* Stored data *
-- ==== Sys2Proof/Tests/Slice0.lean ====
section
/-! SUPPORT. The model's own tests: the checks of WellFormed refusing an ill-formed term, the words of the encoding tables, one
or two single steps for each instruction with the results of spec/95_test_vectors.md, and a witness for the hypotheses of
each statement. -/

namespace Sys2Proof.Tests

open Sys2Proof.Machine

/-! ## Helpers -/

/-- A field of the next state, if there is one. -/
def after {α : Type} (o : Host.Outcome State Fault Refusal) (f : State → α) : Option α :=
  match o with
  | .next s    => some (f s)
  | .fault _   => none
  | .refused _ => none

/-- The fault, if there is one. -/
def faultOf (o : Host.Outcome State Fault Refusal) : Option Fault :=
  match o with
  | .next _    => none
  | .fault f   => some f
  | .refused _ => none

/-- The refusal, if there is one. -/
def refusalOf (o : Host.Outcome State Fault Refusal) : Option Refusal :=
  match o with
  | .next _    => none
  | .fault _   => none
  | .refused r => some r

/-- The last response. -/
def lastResponse (s : State) : Option Response := s.responses.getLast?

/-- The launch state with a tick pending and a sample stream. -/
def ticked (stream : List Bool) : State := { State.reset with tickFlag := true, samples := stream }

/-- In MASTER_RESET after the reset pulse, a tick pending. -/
def presence (p : PdState) (n : BitVec 3) (stream : List Bool) : State :=
  { ticked stream with resetIssued := true, pdState := p, pdCount := n }

/-- In MASTER_READ_ROM, a tick pending. -/
def readingRom (tx : TxnState) (mask : Byte) (stream : List Bool) : State :=
  { ticked stream with seqState := .masterReadRom, resetIssued := true, txnState := tx, encMask := mask }

/-- In MASTER_TX_FN_COMMAND, a tick pending. -/
def txFn (conv : Bool) (tx : TxnState) (mask : Byte) (stream : List Bool) : State :=
  { ticked stream with
    seqState := .masterTxFnCommand, resetIssued := true, convTriggered := conv, txnState := tx, encMask := mask }

/-- In the read-back, at index `i` of the accumulator. -/
def readBack (i : BitVec 4) (acc : Half) (stream : List Bool) : State :=
  { txFn true .reading 0x01#8 stream with spIdx := i, tempAcc := acc }

/-- In the ROM reply, at phase, byte and bit. -/
def romAt (p : RomPhase) (byte bit : BitVec 3) (stream : List Bool) : State :=
  { readingRom .reading 0x01#8 stream with romPhase := p, romByte := byte, romBit := bit }

/-- ROM_A's reply stream (95_test_vectors.md). -/
def romA : List Bool :=
  [false, false, false, true, false, true, false, false] ++ [true, false, false, false, false, false, false, false] ++
  [true, true, false, false, false, true, false, false] ++ [true, false, true, false, false, false, true, false] ++
  [true, true, true, false, false, true, true, false] ++ [true, false, false, true, false, false, false, true] ++
  [true, true, false, true, false, true, false, true] ++ [true, false, true, true, false, false, true, true]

* What is expected *
Would it be possible to reproduce all the entries exactly as they appear above?

* Solved exercise *
-- ==== Sys2Proof/Tests/Slice0.lean ====
section
/-! SUPPORT. The model's own tests: the checks of WellFormed refusing an ill-formed term, the words of the encoding tables, one
or two single steps for each instruction with the results of spec/95_test_vectors.md, and a witness for the hypotheses of
each statement. -/

namespace Sys2Proof.Tests

open Sys2Proof.Machine

/-! ## Helpers -/

/-- A field of the next state, if there is one. -/
def after {α : Type} (o : Host.Outcome State Fault Refusal) (f : State → α) : Option α :=
  match o with
  | .next s    => some (f s)
  | .fault _   => none
  | .refused _ => none

/-- The fault, if there is one. -/
def faultOf (o : Host.Outcome State Fault Refusal) : Option Fault :=
  match o with
  | .next _    => none
  | .fault f   => some f
  | .refused _ => none

/-- The refusal, if there is one. -/
def refusalOf (o : Host.Outcome State Fault Refusal) : Option Refusal :=
  match o with
  | .next _    => none
  | .fault _   => none
  | .refused r => some r

/-- The last response. -/
def lastResponse (s : State) : Option Response := s.responses.getLast?

/-- The launch state with a tick pending and a sample stream. -/
def ticked (stream : List Bool) : State := { State.reset with tickFlag := true, samples := stream }

/-- In MASTER_RESET after the reset pulse, a tick pending. -/
def presence (p : PdState) (n : BitVec 3) (stream : List Bool) : State :=
  { ticked stream with resetIssued := true, pdState := p, pdCount := n }

/-- In MASTER_READ_ROM, a tick pending. -/
def readingRom (tx : TxnState) (mask : Byte) (stream : List Bool) : State :=
  { ticked stream with seqState := .masterReadRom, resetIssued := true, txnState := tx, encMask := mask }

/-- In MASTER_TX_FN_COMMAND, a tick pending. -/
def txFn (conv : Bool) (tx : TxnState) (mask : Byte) (stream : List Bool) : State :=
  { ticked stream with
    seqState := .masterTxFnCommand, resetIssued := true, convTriggered := conv, txnState := tx, encMask := mask }

/-- In the read-back, at index `i` of the accumulator. -/
def readBack (i : BitVec 4) (acc : Half) (stream : List Bool) : State :=
  { txFn true .reading 0x01#8 stream with spIdx := i, tempAcc := acc }

/-- In the ROM reply, at phase, byte and bit. -/
def romAt (p : RomPhase) (byte bit : BitVec 3) (stream : List Bool) : State :=
  { readingRom .reading 0x01#8 stream with romPhase := p, romByte := byte, romBit := bit }

/-- ROM_A's reply stream (95_test_vectors.md). -/
def romA : List Bool :=
  [false, false, false, true, false, true, false, false] ++ [true, false, false, false, false, false, false, false] ++
  [true, true, false, false, false, true, false, false] ++ [true, false, true, false, false, false, true, false] ++
  [true, true, true, false, false, true, true, false] ++ [true, false, false, true, false, false, false, true] ++
  [true, true, false, true, false, true, false, true] ++ [true, false, true, true, false, false, true, true]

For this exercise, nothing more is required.